Data compression reduces the size of digital files, making storage, transmission, and processing more efficient, especially for images, audio, and other media.
What is data compression?
Data compression is the process of encoding information in such a way that it takes up less space than the original format. It is a crucial part of computer systems, enabling more efficient use of storage and communication channels. In essence, compression removes redundancy and optimises how data is represented so it can be stored, transmitted, and processed more quickly and cost-effectively.
When a file is compressed, it becomes smaller in size, which is ideal for saving disk space and for speeding up file transfers, such as sending images via email or streaming music online. The original data can then be reconstructed from the compressed version, either exactly or approximately, depending on the type of compression used.
Compression is used in a wide variety of contexts, including:
Reducing the size of images and photos
Making audio and video files smaller for streaming
Shrinking documents and folders for archiving
Sending files over the internet quickly
Allowing more data to be stored in limited space
Importance of compression
Practice Questions
FAQ
Lossy compression achieves much smaller file sizes because it removes parts of the original data permanently, targeting elements that are less noticeable to human perception. In images, this includes fine colour variations or subtle textures; in audio, it removes frequencies outside the typical range of human hearing or less distinguishable background elements. Algorithms like JPEG for images and MP3 for audio use perceptual models that estimate what can be discarded with minimal impact on perceived quality. This selective removal of data allows for aggressive reduction in file size. In contrast, lossless compression only reduces redundancy without removing any information, limiting how much the file size can shrink. For example, a high-resolution photograph compressed using JPEG can be reduced to a tenth of its original size, while a lossless format like PNG might only reduce it by half. This makes lossy compression ideal for storage and streaming, where space and speed are priorities over perfect fidelity.
Compression plays a critical role in enhancing the performance of real-time systems like video streaming and online gaming by reducing data size and therefore lowering bandwidth requirements and latency. When media files are compressed, less data needs to be transmitted over the network, allowing for smoother playback and faster load times. For example, streaming platforms use codecs like H.264 or H.265, which apply advanced lossy compression to video content, allowing high-definition streams to be delivered over limited internet connections. In gaming, audio and texture assets are compressed to allow faster game loading and smoother performance during play. However, if compression is too aggressive, it can introduce noticeable artefacts like pixelation in video or audio distortions, which degrade user experience. Moreover, decompression also uses CPU or GPU resources, so the balance between compression efficiency and processing power is crucial. Effective compression techniques ensure minimal quality loss while maintaining real-time responsiveness and low-latency interaction.

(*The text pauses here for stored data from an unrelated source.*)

/-- R345, R346, R354, R333 (Table 12.2): an MMA of stream rows and an MDRAIN whose streams serve them are accepted, and their threads
are held at them, with the PC unchanged; the instruction completes on a turn at which the array has popped the last row, pushed
the last element, or ended the command. -/
def HeldCommands : Prop :=
  (∀ st s d x m l z c p tid th th1 tl la base n v, Runs st tid th → TakesCommand st tid th tl → th.matCmd = none → th.acqHold = [] →
    st.launchOf tid.tile = some la → th.accGroup = some (base, n) → d.toNat + c.toNat < n → NotEarly th [x] → Reads th x v th1 →
    let rec' := (st.planesOf tid).1
    let depth := planeDepth l (if p then rec'.1.width else 0)
    let rows := v.toNat % 128
    1 ≤ rows → rows ≤ 64 → (if p then rec'.1.code = (if l then 4 else 3) else rec'.1.code ∈ (if l then [0, 2] else [0, 1, 5, 6])) →
    rec'.2 = none → Serves st tid th1 la.kernel m.toNat false (if l then 5 else 3) (rows * depth) →
    (l = true → Serves st tid th1 la.kernel (m.toNat + 1) false 6 (rows * (depth / 32))) →
    ∃ t id, exec (.mma s d x m l z c p) st = .next t ∧ Accepted st t tid tl (.mma s d x m l z c p) v base ∧
      t.thread? tid = some { th1 with matCmd := some id }) ∧
  (∀ st s d x m z tr h u tid th th1 tl la base n v, Runs st tid th → TakesCommand st tid th tl → th.matCmd = none → th.acqHold = [] →
    st.launchOf tid.tile = some la → th.accGroup = some (base, n) → d.toNat + u.toNat < n → (u = true → d.toNat % 2 = 0) →
    NotEarly th [x] → Reads th x v th1 → 1 ≤ v.toNat % 128 → v.toNat % 128 ≤ 64 →
    Serves st tid th1 la.kernel m.toNat true (if h then 3 else 4) (64 * (v.toNat % 128)) →
    ∃ t id, exec (.mdrain s d x m z tr h u) st = .next t ∧ Accepted st t tid tl (.mdrain s d x m z tr h u) v base ∧
      t.thread? tid = some { th1 with matCmd := some id }) ∧
  (∀ st s d x m l z c p tid th id, Runs st tid th → th.matCmd = some id →
    ((st.cmdsOf tid).find? (·.id = id) = none ∨ ∃ cmd, (st.cmdsOf tid).find? (·.id = id) = some cmd ∧
      let depth := planeDepth l ((cmd.src.map (·.width)).getD 0)
      let rows := cmd.x.toNat % 128
      rows * depth ≤ cmd.data.length ∧ (l = true → rows * (depth / 32) ≤ cmd.scales.length)) →
    ∃ t, exec (.mma s d x m l z c p) st = .next t ∧ Completed st t tid th s 4 .fall) ∧
  (∀ st s d x m z tr h u tid th id, Runs st tid th → th.matCmd = some id →
    ((st.cmdsOf tid).find? (·.id = id) = none ∨ ∃ cmd, (st.cmdsOf tid).find? (·.id = id) = some cmd ∧ 64 * (cmd.x.toNat % 128) ≤ cmd.prog) →
    ∃ t, exec (.mdrain s d x m z tr h u) st = .next t ∧ Completed st t tid th s 4 .fall)

/-- The iterations, with the check of their operand (R349) and the accumulators beside a that they name. -/
def iterForms : List ((BitVec 2 → BitVec 3 → BitVec 3 → XField → Bool → Instr) × (Word → BitVec 3 → BitVec 3 → Prop) × (BitVec 3 → BitVec 3 → Nat)) := [
  (fun s d _ x n => .miterNs3 s d x n, fun v _ _ => 1 ≤ v.toNat / 65536 % 128 ∧ v.toNat / 65536 % 128 ≤ 64, fun d _ => d.toNat + 2),
  (fun s d _ x n => .miterNs5 s d x n, fun v _ _ => 1 ≤ v.toNat / 65536 % 128 ∧ v.toNat / 65536 % 128 ≤ 64, fun d _ => d.toNat + 2),
  (fun s d b x n => .miterInv s d b x n, fun _ d b => b.toNat < d.toNat ∨ d.toNat + 2 < b.toNat, fun d b => max (d.toNat + 2) b.toNat),
  (fun s d _ x n => .mpoly s d x n, fun _ _ _ => True, fun d _ => d.toNat + 2)]

/-- The command that the array of a tile executes, of a thread with its context, its core's only one with its number (R181). -/
def Executing (st : State) (tile : TileId) (tl : Tile) (h : Nat) (c : MatCmd) (th : Thread) : Prop :=
  st.running tile = some (tl, h, c) ∧ c.thr / 64 = h ∧ st.thread? ⟨tile, c.thr⟩ = some th ∧
  ∀ o ∈ (tl.core h).mcmds, o.id = c.id → o = c

/-- R185, R190, R191, R334, R342, R410: the load at the head of the holder's queue, of a dense BF16 plane whose registrations are
entered and whose sources can be read, starts, and 64 tile cycles later fills the shadow plane: column n holds at k the flushed element
(k, n), 0 where it is discarded; the record becomes the shadow record and the command ends. A reload of a feedback plane after a
lease change takes the loader for 64 tile cycles, reads its accumulator as it stands then, and the last one sets PLOST. -/
def PlanesFill : Prop :=
  (∀ st tile tl la h c cs p, st.tile? tile = some tl → st.launchOf tile = some la → tl.arr.holder = some h →
    (tl.core h).mcmds = c :: cs → (tl.core h).reload = [] → isEntryLoad c.instr = true → c.src = some p → p.code = 1 → st.entered c.regs = true →
    planeReady st tile (.plane tile c.id) c.places = true → c.places.elems.length = 4096 → (∀ o ∈ cs, o.id ≠ c.id) →
    poisonedElems st c.places = [] →
    (c.started = none → ∃ t tl', exec (.planeLoadComplete tile []) st = .next t ∧ t.tile? tile = some tl' ∧ t.mem = st.mem ∧
      (tl'.core h).mcmds = { c with started := some tl.cycle } :: cs ∧ tl'.arr = tl.arr) ∧
    ∀ s0, c.started = some s0 → s0 + 64 ≤ tl.cycle →
    ∃ t tl', exec (.planeLoadComplete tile []) st = .next t ∧ t.tile? tile = some tl' ∧ t.mem = st.mem ∧
      (tl'.core h).mcmds = cs ∧ (tl'.core h).shadow = p ∧ tl'.arr.active = tl.arr.active ∧ tl'.arr.accs = tl.arr.accs ∧
      ∀ k n, k < 64 → n < 64 → (tl'.arr.shadow.cols.getD n []).getD k 0 =
        match c.places.elems.getD (64 * k + n) none with
        | some (pl, code) => flushBf (readElem st.mem (la.kernel.entryOf p.entry) pl code).toNat
        | none => 0) ∧
  (∀ st tile tl la h shadow rest, st.tile? tile = some tl → st.launchOf tile = some la → tl.arr.holder = some h →
    (tl.core h).reload = shadow :: rest →
    let p := if shadow then (tl.core h).shadow else (tl.core h).active
    p.code = 5 ∨ p.code = 6 →
    ((tl.core h).reloadAt = none → ∃ t tl', exec (.planeReloadComplete tile shadow) st = .next t ∧ t.tile? tile = some tl' ∧
      t.mem = st.mem ∧ (tl'.core h).reload = shadow :: rest ∧ (tl'.core h).reloadAt = some tl.cycle ∧ tl'.arr = tl.arr) ∧
    ∀ s0, (tl.core h).reloadAt = some s0 → s0 + 64 ≤ tl.cycle →
    ∃ t tl', exec (.planeReloadComplete tile shadow) st = .next t ∧ t.tile? tile = some tl' ∧ t.mem = st.mem ∧
      (tl'.core h).reload = rest ∧ (tl'.core h).plost = ((tl.core h).plost || rest.isEmpty) ∧ tl'.arr.accs = tl.arr.accs ∧
      ∀ k n, k < 64 → n < 64 → ((if shadow then tl'.arr.shadow else tl'.arr.active).cols.getD n []).getD k 0 =
        feedbackBf ((tl.arr.acc p.acc).getD (if p.code = 6 then 64 * n + k else 64 * k + n) 0#32))

/-- R178, R191, R193, R205, R206: a spent lease passes to the next core that asks, in ascending order with wrapping, when no command
that must complete is running, with empty planes and a fresh budget, and restarts its budget when none asks; an MMA whose stream
meets a held fault that goes to TVEC is dropped with its accumulator restored and its stream rewound, and traps its thread with
the fault; at a boundary of its field's clock the Weir grants the two first arrays that asked before it; a ramp-down that has run its steps ends cold. -/
def ArraySharing : Prop :=
  (∀ st tile tl h, st.tile? tile = some tl → tl.arr.holder = some h → 32 ≤ tl.arr.cmds ∨ 16384 ≤ tl.arr.cyc →
    (tl.requestersFrom (h + 1) = [] → ∃ t tl', exec (.leaseBudgetSpent tile) st = .next t ∧ t.mem = st.mem ∧ t.tile? tile = some tl' ∧
      tl'.arr = { tl.arr with cmds := 0, cyc := 0 }) ∧
    (∀ c cs, tl.requestersFrom (h + 1) = c :: cs → (tl.core h).mcmds = [] →
      ∃ t tl', exec (.leaseBudgetSpent tile) st = .next t ∧ t.mem = st.mem ∧ t.tile? tile = some tl' ∧
        tl'.arr = { tl.arr with holder := some c, cmds := 0, cyc := 0, active := Plane.empty, shadow := Plane.empty } ∧
        (tl'.core c).reload = (if (tl.core c).active.code = 0 then [] else [false]) ++ (if (tl.core c).shadow.code = 0 then [] else [true]))) ∧
  (∀ st tile tl h c th s d x m z cause la q rest s0, Executing st tile tl h c th → c.instr = .mma s d x m false z false false →
    c.marks = [s0] → c.started.isSome = true → (c.src.map (·.width)).getD 0 = 0 → c.data.length < (c.x.toNat % 128) * 64 →
    th.stream? m.toNat = some q → q.queue = .fault cause :: rest → cause.toFirmware = false → st.launchOf tile = some la →
    la.kernel.tvec ≠ 0xFFFFFFFF#32 → th.tstat.getLsbD 0 = false →
    ∃ t tl' th', exec (.mmaOperandFault tile) st = .next t ∧ t.mem = st.mem ∧ t.tile? tile = some tl' ∧
      (∀ i, tl'.arr.acc i = if i = c.base + d.toNat then tl.arr.replay else tl.arr.acc i) ∧ (∀ o ∈ (tl'.core h).mcmds, o.id ≠ c.id) ∧
      t.thread? ⟨tile, c.thr⟩ = some th' ∧ th'.pc = la.kernel.tvec ∧ th'.tepc = th.pc ∧ th'.tcause = BitVec.ofNat 32 cause.code ∧
      th'.tval = BitVec.ofNat 32 (2 ^ 31 + m.toNat * 65536 + q.entry) ∧ th'.matCmd = none ∧
      th'.stream? m.toNat = some { q with pos := s0, fetched := s0, queue := [] }) ∧
  (∀ st f a b rest tl, (st.field f).weirLimit = 0 → (st.field f).weirQueue = a :: b :: rest → st.tile? a.2.2 = some tl →
    a.2.2 ≠ b.2.2 → (st.field f).weirStep < (st.field f).time * 9 / 16 → a.1 ≤ (st.field f).weirStep → b.1 ≤ (st.field f).weirStep →
    tl.arr.ramp = .requested → (st.tiles.map (·.1)).Nodup →
    ∃ t tl', exec (.weirStep f) st = .next t ∧ t.mem = st.mem ∧ (t.field f).weirStep = (st.field f).weirStep + 1 ∧
      (t.field f).weirQueue = rest ∧ t.tile? a.2.2 = some tl' ∧ tl'.arr = { tl.arr with ramp := .up tl.cycle }) ∧
  (∀ st tile tl j s, st.tile? tile = some tl → tl.arr.ramp = .down j s → s + 4 * (j + 1) ≤ tl.cycle →
    ∃ t tl', exec (.rampDownEnd tile) st = .next t ∧ t.mem = st.mem ∧ t.tile? tile = some tl' ∧ tl'.arr = { tl.arr with ramp := .cold })

/-! ## Events of threads and cores (01, 13) -/

/-- Only one thread differs, and its context is as given. -/
def OnlyThread (st t : State) (tid : ThreadId) (new : Thread) : Prop :=
  t = { st with tiles := t.tiles } ∧ t.thread? tid = some new ∧ ∀ u, u ≠ tid → t.thread? u = st.thread? u

/-- Only one tile differs, and its record is as given. -/
def OnlyTile (st t : State) (id : TileId) (new : Tile) : Prop :=
  t = { st with tiles := t.tiles } ∧ t.tile? id = some new ∧ ∀ u, u ≠ id → t.tile? u = st.tile? u

/-- R35, R36, R404, R409, R175, R403: a forgone turn counts down the stall count of a thread that stands on the wheel, or is its bubble,
and counts as an issue of it; a moved thread forgoes none before its time; a due result is written to its
register, the last one of a register in program order, and the flags of the due results are ORed into FFLAGS. -/
def Turns : Prop :=
  (∀ st tid th tl, st.thread? tid = some th → st.tile? tid.tile = some tl →
    (∀ p, th.status = .dealt p →
      (tl.cycle < th.notBefore → ∃ t, exec (.stallCountExpiry tid) st = .next t ∧ OnlyThread st t tid th) ∧
      (th.notBefore ≤ tl.cycle → 0 < th.stall → ∃ t, exec (.stallCountExpiry tid) st = .next t ∧
        OnlyThread st t tid { th with stall := th.stall - 1, lastIssue := tl.cycle }) ∧
      (th.notBefore ≤ tl.cycle → th.stall = 0 → th.bubble = true → ∃ t, exec (.stallCountExpiry tid) st = .next t ∧
        OnlyThread st t tid { th with bubble := false, lastIssue := tl.cycle }) ∧
      (th.stall = 0 → th.bubble = false → ∃ t, exec (.stallCountExpiry tid) st = .next t ∧ OnlyThread st t tid th)) ∧
    (∀ w n, th.status = .off w n → ∃ t, exec (.stallCountExpiry tid) st = .next t ∧ OnlyThread st t tid th)) ∧
  (∀ st tid th tl, st.thread? tid = some th → st.tile? tid.tile = some tl →
    let due := th.inflight.filter fun f => decide (f.due ≤ tl.cycle)
    ∃ t regs flags, exec (.fixedLatencyDelivery tid) st = .next t ∧
      OnlyThread st t tid { th with regs := regs, fflags := flags, inflight := th.inflight.filter fun f => decide (tl.cycle < f.due) } ∧
      (∀ n, n ≠ 0 → { th with regs := regs }.reg n =
        ((due.filter fun f => f.reg = n).getLast?.map fun f => RegState.ready f.value).getD (th.reg n)) ∧
      (∀ i, flags.getLsbD i = (th.fflags.getLsbD i || due.any fun f => f.flags.getLsbD i)))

Entropy in data compression refers to the measure of unpredictability or randomness in a data set. It originates from information theory and indicates how much information is contained in a message. In practical terms, data with high entropy has little repetition and is therefore more difficult to compress effectively because there is less redundancy to exploit. For example, an encrypted file or a file containing random binary values has high entropy. In contrast, data with low entropy—such as a document with repeated words or an image with large areas of the same colour—is highly compressible. Compression algorithms perform better when entropy is low, as they can substitute repeated or predictable patterns with shorter representations. Therefore, before applying compression, algorithms often analyse the entropy of the data. Understanding entropy helps in choosing the most appropriate compression technique: high-entropy data may benefit more from lossy methods, whereas low-entropy data can be efficiently compressed using lossless methods.

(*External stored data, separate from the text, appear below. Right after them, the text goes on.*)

/-! ## modThread -/

@[simp] theorem State.modThread_powered (st : State) (t : ThreadId) (f : Thread → Thread) : (st.modThread t f).powered = st.powered := rfl
@[simp] theorem State.modThread_clock (st : State) (t : ThreadId) (f : Thread → Thread) : (st.modThread t f).clock = st.clock := rfl
@[simp] theorem State.modThread_nextId (st : State) (t : ThreadId) (f : Thread → Thread) : (st.modThread t f).nextId = st.nextId := rfl
@[simp] theorem State.modThread_agenda (st : State) (t : ThreadId) (f : Thread → Thread) : (st.modThread t f).agenda = st.agenda := rfl
@[simp] theorem State.modThread_taken (st : State) (t : ThreadId) (f : Thread → Thread) : (st.modThread t f).taken = st.taken := rfl
@[simp] theorem State.modThread_cur (st : State) (t : ThreadId) (f : Thread → Thread) : (st.modThread t f).cur = st.cur := rfl
@[simp] theorem State.modThread_held (st : State) (t : ThreadId) (f : Thread → Thread) : (st.modThread t f).held = st.held := rfl
@[simp] theorem State.modThread_mem (st : State) (t : ThreadId) (f : Thread → Thread) : (st.modThread t f).mem = st.mem := rfl
@[simp] theorem State.modThread_accesses (st : State) (t : ThreadId) (f : Thread → Thread) : (st.modThread t f).accesses = st.accesses := rfl
@[simp] theorem State.modThread_launches (st : State) (t : ThreadId) (f : Thread → Thread) : (st.modThread t f).launches = st.launches := rfl
@[simp] theorem State.modThread_items (st : State) (t : ThreadId) (f : Thread → Thread) : (st.modThread t f).items = st.items := rfl
@[simp] theorem State.modThread_acks (st : State) (t : ThreadId) (f : Thread → Thread) : (st.modThread t f).acks = st.acks := rfl
@[simp] theorem State.modThread_itemAcks (st : State) (t : ThreadId) (f : Thread → Thread) : (st.modThread t f).itemAcks = st.itemAcks := rfl
@[simp] theorem State.modThread_now (st : State) (t : ThreadId) (f : Thread → Thread) : (st.modThread t f).now = st.now := rfl
@[simp] theorem State.modThread_berths (st : State) (t : ThreadId) (f : Thread → Thread) : (st.modThread t f).berths = st.berths := rfl
@[simp] theorem State.modThread_fields (st : State) (t : ThreadId) (f : Thread → Thread) : (st.modThread t f).fields = st.fields := rfl
@[simp] theorem State.modThread_parts (st : State) (t : ThreadId) (f : Thread → Thread) : (st.modThread t f).parts = st.parts := rfl
@[simp] theorem State.modThread_queues (st : State) (t : ThreadId) (f : Thread → Thread) : (st.modThread t f).queues = st.queues := rfl
@[simp] theorem State.modThread_roots (st : State) (t : ThreadId) (f : Thread → Thread) : (st.modThread t f).roots = st.roots := rfl
@[simp] theorem State.modThread_backing (st : State) (t : ThreadId) (f : Thread → Thread) : (st.modThread t f).backing = st.backing := rfl
@[simp] theorem State.modThread_granules (st : State) (t : ThreadId) (f : Thread → Thread) : (st.modThread t f).granules = st.granules := rfl
@[simp] theorem State.modThread_modRegs (st : State) (t : ThreadId) (f : Thread → Thread) : (st.modThread t f).modRegs = st.modRegs := rfl
@[simp] theorem State.modThread_boot (st : State) (t : ThreadId) (f : Thread → Thread) : (st.modThread t f).boot = st.boot := rfl
@[simp] theorem State.modThread_defects (st : State) (t : ThreadId) (f : Thread → Thread) : (st.modThread t f).defects = st.defects := rfl
@[simp] theorem State.modThread_links (st : State) (t : ThreadId) (f : Thread → Thread) : (st.modThread t f).links = st.links := rfl
@[simp] theorem State.modThread_numVfs (st : State) (t : ThreadId) (f : Thread → Thread) : (st.modThread t f).numVfs = st.numVfs := rfl
@[simp] theorem State.modThread_seqOut (st : State) (t : ThreadId) (f : Thread → Thread) : (st.modThread t f).seqOut = st.seqOut := rfl
@[simp] theorem State.modThread_ticked (st : State) (t : ThreadId) (f : Thread → Thread) : (st.modThread t f).ticked = st.ticked := rfl
@[simp] theorem State.modThread_lastSource (st : State) (t : ThreadId) (f : Thread → Thread) : (st.modThread t f).lastSource = st.lastSource := rfl
@[simp] theorem State.modThread_lastNow (st : State) (t : ThreadId) (f : Thread → Thread) : (st.modThread t f).lastNow = st.lastNow := rfl
@[simp] theorem State.modThread_presented (st : State) (t : ThreadId) (f : Thread → Thread) : (st.modThread t f).presented = st.presented := rfl
@[simp] theorem State.modThread_errors (st : State) (t : ThreadId) (f : Thread → Thread) : (st.modThread t f).errors = st.errors := rfl
@[simp] theorem State.modThread_remotes (st : State) (t : ThreadId) (f : Thread → Thread) : (st.modThread t f).remotes = st.remotes := rfl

Compressing a file multiple times using the same compression method generally does not lead to further size reduction and may even increase the file size. Compression algorithms are designed to remove redundancy in data during the first pass, and once the file is compressed, it contains less predictable structure for the algorithm to exploit again. For example, if a text file is compressed into a ZIP archive and then that archive is compressed again, the second compression pass often adds metadata and structural overhead, which can make the file larger. In some cases, compressing already compressed data (especially if lossy) can degrade quality or produce inefficient results. Compression works best on original, uncompressed data. If additional size reduction is needed, a different algorithm or compression format might be more effective, such as switching from ZIP to 7z or using a lossy method if quality loss is acceptable. Multiple compressions of the same format are rarely useful.
Modern web technologies heavily rely on compression to optimise user experience by reducing loading times and conserving bandwidth. Web servers often use HTTP compression, like GZIP or Brotli, to compress HTML, CSS, and JavaScript files before they are sent to the user's browser. This allows pages to load faster, particularly on slower connections. Images are typically compressed using lossy formats like WebP or JPEG to minimise download size without significantly affecting visual quality. Video content is streamed using adaptive bitrate compression, which dynamically adjusts video quality based on the user's connection speed. Additionally, many content delivery networks (CDNs) automatically serve compressed versions of assets based on the user's device and browser. Compression also reduces server load and energy consumption, which is essential for large-scale web services. Combined with caching and minification, compression forms a core part of modern web performance strategies, enabling smoother, faster, and more responsive websites, even on low-bandwidth or mobile networks.